However, grading the clinical severity of SARI in a manner that allows regional or temporal comparisons has proven difficult. Currently we are reliant on indirect disease severity measures, for example respiratory rate, presence of indrawing, hemoglobin oxygen saturation, use of oxygen, intensive care unit admission and length of hospitalization. The availability of such measures varies extensively worldwide due to differences in healthcare-seeking behavior, criteria for hospitalization, the length of hospitalization, and availability of oxygen and intensive care.
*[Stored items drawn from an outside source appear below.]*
/-- Package addresses of bytes of a ring from a position on, wrapping at its end. -/
def State.ringPas (s : State) (part : Nat) (ring : Word) (size pos n : Nat) : Option (List Nat) :=
  let pas := (List.range n).filterMap fun i => s.devicePa part (ring.toNat + (pos + i) % size)
  if pas.length = n then some pas else none

/-- Writing bytes at their homes, one by one. -/
def pokeAll (pas : List Nat) (bs : List Byte) : Mv := Mv.each (pas.zip bs) fun x => writeHome x.1 [x.2]

/-- The connection of a packet, with its index: of its kind, which the port entry accepted as it opened (R360). -/
def Vf.conn (v : Vf) (p : VsockPkt) : Option (Nat × Conn) :=
  v.conns.find? fun x => x.2.srcCid == p.srcCid && x.2.srcPort == p.srcPort && x.2.dstPort == p.dstPort && x.2.stream == p.stream

/-- What a connection is known by: the host's CID and port, the port here, and whether it is of streams. -/
def VsockPkt.key (p : VsockPkt) : BitVec 64 × BitVec 32 × BitVec 32 × Bool := (p.srcCid, p.srcPort, p.dstPort, p.stream)

/-- The virtio-vsock operation codes that the mapper meets (virtio 1.2). -/
def opRequest : Nat := 1
/-- RESPONSE. -/
def opResponse : Nat := 2
/-- RST. -/
def opRst : Nat := 3
/-- SHUTDOWN. -/
def opShutdown : Nat := 4
/-- RW. -/
def opRw : Nat := 5
/-- CREDIT_UPDATE. -/
def opCreditUpdate : Nat := 6
/-- CREDIT_REQUEST. -/
def opCreditRequest : Nat := 7

/-- Opening a connection at the lowest free index (R360, R361): the host's request is answered, and its response to the kernel's
request is not. -/
def openConn (vf part : Nat) (p : Part) (pkt : VsockPkt) : Mv := .look fun s =>
  match s.portEntry part p pkt.dstPort with
  | none => answerPkt vf pkt opRst 0 0
  | some ws =>
    let w0 := nth ws 0
    match (List.range 4096).find? fun i => (tget (s.vf vf).conns i).isNone with
    | none => answerPkt vf pkt opRst 0 0
    | some i =>
      if (!pkt.stream && !w0.getLsbD 62) || ((s.vf vf).conn pkt).isSome then answerPkt vf pkt opRst 0 0
      else withId fun id =>
        let c : Conn := { serial := id, srcCid := pkt.srcCid, srcPort := pkt.srcPort, dstPort := pkt.dstPort
                          endpoint := (nth ws 1).setWidth 32, handler := word (wbits (nth ws 2) 55 2 * 4), pri := wbits w0 61 60
                          ring := word (wbits (nth ws 3) 55 6 * 64), ringBytes := 1024 * wbits w0 47 32, fwd := 0, stream := pkt.stream }
        (upVf vf fun v => { v with conns := tput v.conns i c, asked := v.asked.erase pkt.key }).andThen
          (Mv.when (decide (pkt.op.toNat = opRequest)) (answerPkt vf pkt opResponse c.ringBytes 0))

/-- A receive ring of a partition, by its base (R360, R363). -/
def State.ringOf (s : State) (part : Nat) (base : Word) : RecvRing :=
  match s.part? part with | some p => tgetD p.rings base.toNat ⟨0, []⟩ | none => ⟨0, []⟩

/-- A ring of so many bytes has room for n more: those whose tasks have still to commit stay (R360). -/
def RecvRing.fits (r : RecvRing) (size n : Nat) : Bool := decide (r.head + n ≤ r.live.foldl (fun m x => min m x.1) r.head + size)

/-- Bytes land at the head of a receive ring, and stay there for a task (R360, R363). -/
def landIn (part : Nat) (base : Word) (pas : List Nat) (bs : List Byte) : Mv := (pokeAll pas bs).andThen
  (upPart part fun p =>
    let r := tgetD p.rings base.toNat ⟨0, []⟩
    { p with rings := tput p.rings base.toNat ⟨r.head + bs.length, r.live ++ [(r.head, bs.length)]⟩ })

/-- A data packet: its payload goes into the port's receive ring, which the connections of the port share, and a message starts a
task (R360). It waits while the ring has no room for it. -/
def dataPkt (vf part i : Nat) (c : Conn) (pkt : VsockPkt) : Mv := .look fun s =>
  let n := pkt.payload.length
  let r := s.ringOf part c.ring
  if !r.fits c.ringBytes n then .done
  else match s.ringPas part c.ring c.ringBytes r.head n with
    | none => .done
    | some pas =>
      let pay := [pkt.srcCid, word (pkt.srcPort.toNat * 2 ^ 32 + pkt.dstPort.toNat), c.ring + word (r.head % c.ringBytes), word n, word i]
      let act := { deviceAct c.pri c.handler pay with packet := some ⟨part, c.ring.toNat, r.head, n, some (vf, c.serial)⟩, vf := some vf }
      (landIn part c.ring pas pkt.payload).andThen (sendEndpoint deviceSrc (zx c.endpoint) c.pri act)

/-- R360. VSOCK_PACKET: served while the tx virtqueue is in a slot. -/
def execVsockPacket (s : State) : Host.Outcome State Fault Refusal :=
  perform (.look fun s =>
    let vf := s.data.n
    match s.data.pkt, s.virtqueue vf 1 with
    | some pkt, some (q, p) =>
      if pkt.dstCid ≠ s.guestCid q.part then answerPkt vf pkt opRst 0 0
      else if pkt.op.toNat = opRequest ∨ (pkt.op.toNat = opResponse ∧ (s.vf vf).asked.contains pkt.key = true) then openConn vf q.part p pkt
      else match (s.vf vf).conn pkt with
        | none => if pkt.op.toNat = opRst then upVf vf fun v => { v with asked := v.asked.erase pkt.key } else answerPkt vf pkt opRst 0 0
        | some (i, c) =>
          let close : Mv := upVf vf fun v => { v with conns := tdel v.conns i }
          if pkt.op.toNat = opRw then dataPkt vf q.part i c pkt
          else if pkt.op.toNat = opShutdown then close.andThen (answerPkt vf pkt opRst 0 0)
          else if pkt.op.toNat = opRst then close
          else if pkt.op.toNat = opCreditRequest then answerPkt vf pkt opCreditUpdate c.ringBytes (c.fwd % 2 ^ 32)
          else if pkt.op.toNat = opCreditUpdate ∨ pkt.op.toNat = opResponse then .done
          else answerPkt vf pkt opRst 0 0
    | _, _ => .done) s

/-- What a packet of the kernel's that goes to the host does to its connection (R360): a request is remembered until the host's
response, and a reset ends the connection. -/
def Vf.sends (v : Vf) (header : List Byte) : Vf :=
  let at_ (i n : Nat) : Nat := ofBytes ((header.drop i).take n)
  let key : BitVec 64 × BitVec 32 × BitVec 32 × Bool :=
    (BitVec.ofNat 64 (at_ 8 8), BitVec.ofNat 32 (at_ 20 4), BitVec.ofNat 32 (at_ 16 4), at_ 28 2 == 1)
  if at_ 30 2 = opRequest then { v with asked := v.asked ++ [key] }
  else if at_ 30 2 = opRst then { v with conns := v.conns.filter fun x => (x.2.srcCid, x.2.srcPort, x.2.dstPort, x.2.stream) != key }
  else v

/-- R362. HOST_SEND_RING_SERVICE: the head entry's header and data go into the next host rx buffer; a packet of the mapper's own
goes before it. -/
def execHostSendRingService (s : State) : Host.Outcome State Fault Refusal :=
  perform (.look fun s =>
    let vf := s.data.n
    match s.virtqueue vf 0, (s.vf vf).answers with
    | none, _ => .done
    | some _, p :: rest => Mv.when s.data.yes (upVf vf fun v => { v with answers := rest, toHost := v.toHost ++ [p] })
    | some (q, _), [] =>
      let base := q.base.toNat
      match s.deviceWord q.part base, s.deviceWord q.part (base + 8), s.devicePa q.part (base + 8) with
      | some prod, some cons, some ctl =>
        if prod = cons ∨ s.data.yes = false then .done
        else match s.devicePa q.part (base + 64 + 64 * (cons.toNat % q.size)) with
          | none => .done
          | some a =>
            let header := memBytes s.mem a 44
            let n := ofBytes ((header.drop 24).take 4)
            match s.ringPas q.part (memWord s.mem (a + 48)) (2 ^ 56) 0 n with
            | none => .done
            | some pas => heardDevice q.part [(base + 64 + 64 * (cons.toNat % q.size), a)] <| Mv.seq [
                upVf vf fun v => { v.sends header with toHost := v.toHost ++ [header ++ pas.map (memGet s.mem)] },
                writeHome ctl (toBytes 8 (cons.toNat + 1))]
      | _, _, _ => .done) s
In both developing and developed countries, chest radiographs are one of the more standardized pieces of data collected in epidemiological studies of acute respiratory infections [7]. For example, chest radiographs are a component of the contemporary global epidemiological study of severe pneumonia in children: the Pneumonia Etiology Research for Child Health project, being conducted in South Africa, Zambia, Kenya, the Gambia, Mali, Thailand, and Bangladesh [8].
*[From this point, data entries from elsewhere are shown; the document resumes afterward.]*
-- ==== Sys2Proof/Certificates/Slice0/Obligations.lean ====
section
/-! DEFINITION. The statements for the provers. -/
open Sys2Proof Sys2Proof.Machine

/-! ### Encoding -/

/-- R56, R59, R70 to R74. Decoding the parcels of any well-formed instruction, whatever parcels follow, gives back that
instruction with every field, and what follows. -/
def Obligations.DecodeEncode : Prop :=
  ∀ (i : Instr) (rest : List Parcel), i.isInstruction = true → i.wf = true → decode (encode i ++ rest) = .ok (i, rest)

/-- Words written out from the encoding tables (R59, R70 to R74, R213), one of most formats. -/
def Obligations.DecodeWords : Prop :=
  decode [0x002A2B00] = .ok (.add ⟨0, false, false, 10, 17, 11⟩, [])
    ∧ decode [0x000000F0] = .ok (.nop, [])
    ∧ decode [0x5000033C] = .ok (.trap ⟨0, false, false, 0, 0, 3⟩, [])
    ∧ decode [0x00000003] = .error .header
    ∧ decode [0x000000C4, 0] = .error .undefinedMajor
    ∧ decode [0x70000004] = .error .undefinedMinor

/-! ### A step -/

/-- R23, R56, R57, R76 (order of the checks before an instruction runs): when a half takes its turn, its core issues
from one of its two halves: the older where both have an instruction ready, and of two equally old ones the one that
did not issue last. Where that half stands, between instructions, before the parcels of a well-formed instruction
that its block holds, the step runs that instruction on the machine that the half's preparation leaves. The model's
choices in it: logs 2, 13. -/
def Obligations.StepRunsInstruction : Prop :=
  (∀ (s : State) (turn : Nat) (ecc : Ecc) (rest : List Sched) (i : Instr), s.package.lost = false →
    s.agenda = .issue turn ecc :: rest → i.isInstruction = true → i.wf = true →
    let u : State := { tick s with agenda := rest, data := { EventData.none with ecc := ecc } }
    let hid := u.issuer turn
    let t := (prepare hid).run { u with cur := hid }
    let h := t.half hid
    t.idleHalf hid h = false → h.reissue = none → h.roff + parcelCount i ≤ hdrBlen h.hdrWord →
    (∀ n, n < parcelCount i → fetchParcel t (coreOf hid) (pcOf h + word (4 * n)) = .ok ((encode i).getD n 0)) →
    step s = exec i t)
  ∧ (∀ (s : State) (hid : Nat), (s.half hid).occ = .live → (s.half (otherHalf hid)).occ = .live →
    s.issuable hid = true → s.issuable (otherHalf hid) = true →
    let age := (s.half hid).age
    let age' := (s.half (otherHalf hid)).age
    (age < age' ∨ age = age' ∧ (s.core (coreOf hid)).issued ≠ hid % 2) → (s.core (coreOf hid)).issued < 2 →
    s.issuer hid = hid ∧ s.issuer (otherHalf hid) = hid)
  ∧ (∀ (s : State) (hid : Nat), s.issuable (otherHalf hid) = false → s.issuer hid = hid)

/-- (spec/95) An event at the head of the agenda happens to the machine with the event's data, and an instruction
never happens as an event; a package that is lost does nothing more (R353). The model's choice in it: log 2. -/
def Obligations.StepRunsEvent : Prop :=
  ∀ (s : State) (i : Instr) (d : EventData) (rest : List Sched), s.agenda = .event i d :: rest →
    (s.package.lost = true → step s = .fault .packageLost) ∧
    (s.package.lost = false → i.isInstruction = false → step s = exec i { tick s with agenda := rest, data := d }) ∧
    (s.package.lost = false → i.isInstruction = true → step s = .next { tick s with agenda := rest })

/-- The invariant of the model's data (logs 7 and 2): every step keeps memory canonical and every table rising. The
model's choices in it: logs 2, 7. -/
def Obligations.StepKeepsCanonical : Prop :=
  ∀ s t : State, s.canonical = true → step s = .next t → t.canonical = true

/-- The invariant of StepKeepsCanonical holds at reset: no byte of memory is listed, every table is rising. The
model's choices in it: logs 1, 7. -/
def Obligations.ResetIsCanonical : Prop := State.reset.canonical = true

/-! ### Scalar instructions -/

/-- R104, R105, R106, R109, R110, R112, R113. A ready SALU, SMUL, immediate or shift instruction retires with sD holding
its value, s0 never changing (R62), and changes nothing else but the counts of a retirement; the value of a multiplication
or division is in flight until the instruction, which keeps a replay entry, completes. MOVL, MOVL.hi and LEA. The model's
choice in it: log 9. -/
def Obligations.ScalarResults : Prop :=
  (∀ (i : Instr) (f : FA) (op : Word → Word → Word) (s : State), scalar2 i = some (f, op) → s.runs i = true →
    let h := writeS s.curHalf f.d.toNat (op (readS s.curHalf f.a.toNat) (readS s.curHalf f.b.toNat))
    exec i s = .next (if longScalar i then s.running i 0 false h else s.ran i h))
  ∧ (∀ (i : Instr) (f : FA) (op : Word → Nat) (s : State), scalar1 i = some (f, op) → s.runs i = true →
    exec i s = .next (s.ran i (writeS s.curHalf f.d.toNat (word (op (readS s.curHalf f.a.toNat))))))
  ∧ (∀ (i : Instr) (f : FI) (op : Word → Int → Word) (s : State), scalarI i = some (f, op) → s.runs i = true →
    exec i s = .next (s.ran i (writeS s.curHalf f.d.toNat (op (readS s.curHalf f.a.toNat) f.imm.toInt))))
  ∧ (∀ (i : Instr) (f : FS) (op : Word → Nat → Word) (s : State), scalarS i = some (f, op) →
    s.runs i = true →
    exec i s = .next (s.ran i (writeS s.curHalf f.d.toNat (op (readS s.curHalf f.a.toNat) f.amt.toNat))))
  ∧ (∀ (min : BitVec 4) (f : FX) (s : State), s.runs (.movl min f) = true →
    exec (.movl min f) s = .next (s.ran (.movl min f) (writeS s.curHalf f.l.r.d.toNat
      (if f.l.t.toNat = 5 then wordI f.lit.toInt else word f.lit.toNat))))
  ∧ (∀ (min : BitVec 4) (f : FX) (s : State), s.runs (.movlHi min f) = true →
    exec (.movlHi min f) s = .next (s.ran (.movlHi min f) (writeS s.curHalf f.l.r.d.toNat
      (word (f.lit.toNat * 2 ^ 32 + (readS s.curHalf f.l.r.d.toNat).toNat % 2 ^ 32)))))
  ∧ (∀ (min : BitVec 4) (f : FL) (s : State), s.runs (.leaL min f) = true →
    exec (.leaL min f) s = .next (s.ran (.leaL min f) (writeS s.curHalf f.r.d.toNat (wordI
      ((readS s.curHalf f.r.a.toNat).toInt
        + (if f.m.getLsbD 0 then (readS s.curHalf f.r.b.toNat).toInt * (2 ^ f.sc.toNat : Nat) else 0) + f.obj.toInt)))))
  ∧ (∀ (min : BitVec 4) (f : FX) (s : State), s.runs (.leaX min f) = true →
    exec (.leaX min f) s = .next (s.ran (.leaX min f) (writeS s.curHalf f.l.r.d.toNat (wordI
      ((readS s.curHalf f.l.r.a.toNat).toInt
        + (if f.l.m.getLsbD 0 then (readS s.curHalf f.l.r.b.toNat).toInt * (2 ^ f.l.sc.toNat : Nat) else 0)
        + f.lit.toInt)))))

/-- R107, R108, R111. A comparison writes its result to every bit of kD, a write to k0 being discarded (R62), and CMPI with
condition 7 traps ILL; the predicate instructions, bit by bit. -/
def Obligations.ComparisonsAndPredicates : Prop :=
  (∀ (i : Instr) (f : FA) (code : Nat) (s : State), comparison i = some (f, code) → s.runs i = true →
    exec i s = .next (s.ran i (writeK s.curHalf (f.d.toNat % 8)
      (if condition code (readS s.curHalf f.a.toNat) (readS s.curHalf f.b.toNat) then BitVec.allOnes 1024 else 0))))
  ∧ (∀ (f : FI) (s : State), s.runs (.cmpi f) = true →
    exec (.cmpi f) s = .next (s.ran (.cmpi f) (writeK s.curHalf (f.d.toNat % 8)
      (if condition (f.imm.toNat / 1024) (readS s.curHalf f.a.toNat) (wordI (sval 10 (f.imm.toNat % 1024)))
       then BitVec.allOnes 1024 else 0))))
  ∧ (∀ (f : FI) (s : State), s.between = true → s.absent s.curHalf (.cmpi f) = false → f.imm.toNat / 1024 = 7 →
    exec (.cmpi f) s = .next ((raiseIssue s.cur .ill 0 0).run s))
  ∧ (∀ (i : Instr) (f : FA) (op : Bool → Bool → Bool) (s : State), predicate2 i = some (f, op) →
    s.runs i = true →
    ∃ m : Mask, exec i s = .next (s.ran i (writeK s.curHalf (f.d.toNat % 8) m)) ∧
      ∀ n, n < 1024 → m.getLsbD n =
        op ((readK s.curHalf (f.a.toNat % 8)).getLsbD n) ((readK s.curHalf (f.b.toNat % 8)).getLsbD n))
  ∧ (∀ (f : FA) (s : State), s.runs (.knot f) = true →
    ∃ m : Mask, exec (.knot f) s = .next (s.ran (.knot f) (writeK s.curHalf (f.d.toNat % 8) m)) ∧
      ∀ n, n < 1024 → m.getLsbD n = !(readK s.curHalf (f.a.toNat % 8)).getLsbD n)
  ∧ (∀ (f : FA) (s : State), s.runs (.kmovs f) = true →
    ∃ m : Mask, exec (.kmovs f) s = .next (s.ran (.kmovs f) (writeK s.curHalf (f.d.toNat % 8) m)) ∧
      ∀ n, n < 1024 → m.getLsbD n = if n / 64 = f.b.toNat % 16 then (readS s.curHalf f.a.toNat).getLsbD (n % 64)
        else (readK s.curHalf (f.d.toNat % 8)).getLsbD n)
  ∧ (∀ (f : FA) (s : State), s.runs (.kmovk f) = true →
    ∃ w : Word, exec (.kmovk f) s = .next (s.ran (.kmovk f) (writeS s.curHalf f.d.toNat w)) ∧
      ∀ n, n < 64 → w.getLsbD n = (readK s.curHalf (f.a.toNat % 8)).getLsbD (64 * (f.b.toNat % 16) + n))
  ∧ (∀ (f : FA) (s : State), s.runs (.kpopc f) = true →
    exec (.kpopc f) s = .next (s.ran (.kpopc f) (writeS s.curHalf f.d.toNat
      (word ((List.range 1024).filter fun n => (readK s.curHalf (f.a.toNat % 8)).getLsbD n).length))))
  ∧ (∀ (f : FA) (s : State), s.runs (.kfirst f) = true →
    ∃ w : Word, exec (.kfirst f) s = .next (s.ran (.kfirst f) (writeS s.curHalf f.d.toNat w)) ∧
      (w = wordI (-1) ∧ readK s.curHalf (f.a.toNat % 8) = 0 ∨
       w.toNat < 1024 ∧ (readK s.curHalf (f.a.toNat % 8)).getLsbD w.toNat = true ∧
         ∀ n, n < w.toNat → (readK s.curHalf (f.a.toNat % 8)).getLsbD n = false))

/-! ### Issue -/

/-- R17, R75, R76, R289, R57. Of a half between instructions, an instruction that needs an absent unit traps ABSENT;
else a system instruction in a compute core traps PRIV; else one that breaks a rule of its encoding, or of R75 in
this state, traps ILL. When the last instruction of a block falls through and the parcel after the block begins no
header, it does not run: it traps BADTGT with that parcel's address. The model's choices in it: logs 12, 99. -/
def Obligations.IssueTraps : Prop :=
  (∀ (i : Instr) (s : State), (operands i).isSome = true → s.between = true →
    let h := s.curHalf
    let priv := isSys i && !isKernel s.curCore
    let bad := !i.wf || (match s.task? h.tid with | some t => s.illNow h t i | none => false)
    (s.absent h i = true → exec i s = .next ((raiseIssue s.cur .absent 0 0).run s)) ∧
    (s.absent h i = false → priv = true → exec i s = .next ((raiseIssue s.cur .priv 0 0).run s)) ∧
    (s.absent h i = false → priv = false → bad = true → exec i s = .next ((raiseIssue s.cur .ill 0 0).run s)))
  ∧ (∀ (i : Instr) (s : State) (p : Parcel), (operands i).isSome = true → s.between = true → s.allowed i = true →
    fallsThrough i = true → predicateOn s.curHalf (operandsOf i) = true →
    sourcesReady s.curHalf (s.reads s.cur i (operandsOf i)) = true → destsReady s.curHalf (operandsOf i).dsts = true →
    s.curHalf.spares.length + (s.curHalf.newVersions (operandsOf i).vectors (operandsOf i).dsts).length ≤ 8 →
    (isAccess i && s.acquiring s.curHalf.tid) = false →
    s.curHalf.roff + parcelCount i = hdrBlen s.curHalf.hdrWord →
    fetchParcel s s.curCore (pcOf s.curHalf + word (4 * parcelCount i)) = .ok p → isHeaderParcel p = false →
    exec i s = .next ((raiseIssue s.cur .badtgt (pcOf s.curHalf + word (4 * parcelCount i)) 0).run s))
Included among the 15 recommendations made by the World Health Organization (WHO) from their review of the functioning of the 2005 International Health Regulations in relation to the 2009 H1N1 pandemic, was the need to develop and apply measures to assess the severity of a pandemic beyond the number of cases and deaths [9]. With the lungs being the primary organ system involved in SARI, chest radiographs (CXRs) are potentially useful for describing disease severity. Clinically, physicians use CXRs to define the extent of lung involvement and the presence of pulmonary complications, yet currently our ability to utilize this information to define SARI severity or to compare severity between population subgroups, is limited.

To date, the use of CXRs has focused primarily on the diagnosis of specific syndromes, in particular pneumonia, and in informing therapeutic decisions for individual patients, for example antibiotic treatment. This is despite poor inter-observer agreement in use of a CXR to determine the presence of pneumonia or to indicate a bacterial versus a viral etiology (Kappa values of 0.46 for pneumonia and 0.27–0.38 for viral vs. bacterial etiology) [1012].

In an attempt to improve the consistency of CXR interpretation between epidemiological studies, the WHO standardized the interpretation of CXRs for the diagnosis of pneumonia in children [7]. However, the utility of WHO’s CXR assessment method, when applied to clinical studies of SARI, has been questioned due to a low sensitivity for diagnosing pneumonia [13]. Additionally, there are inherent limitations in assessing severity with a tool that dichotomizes CXRs only on whether or not alveolar consolidation is present.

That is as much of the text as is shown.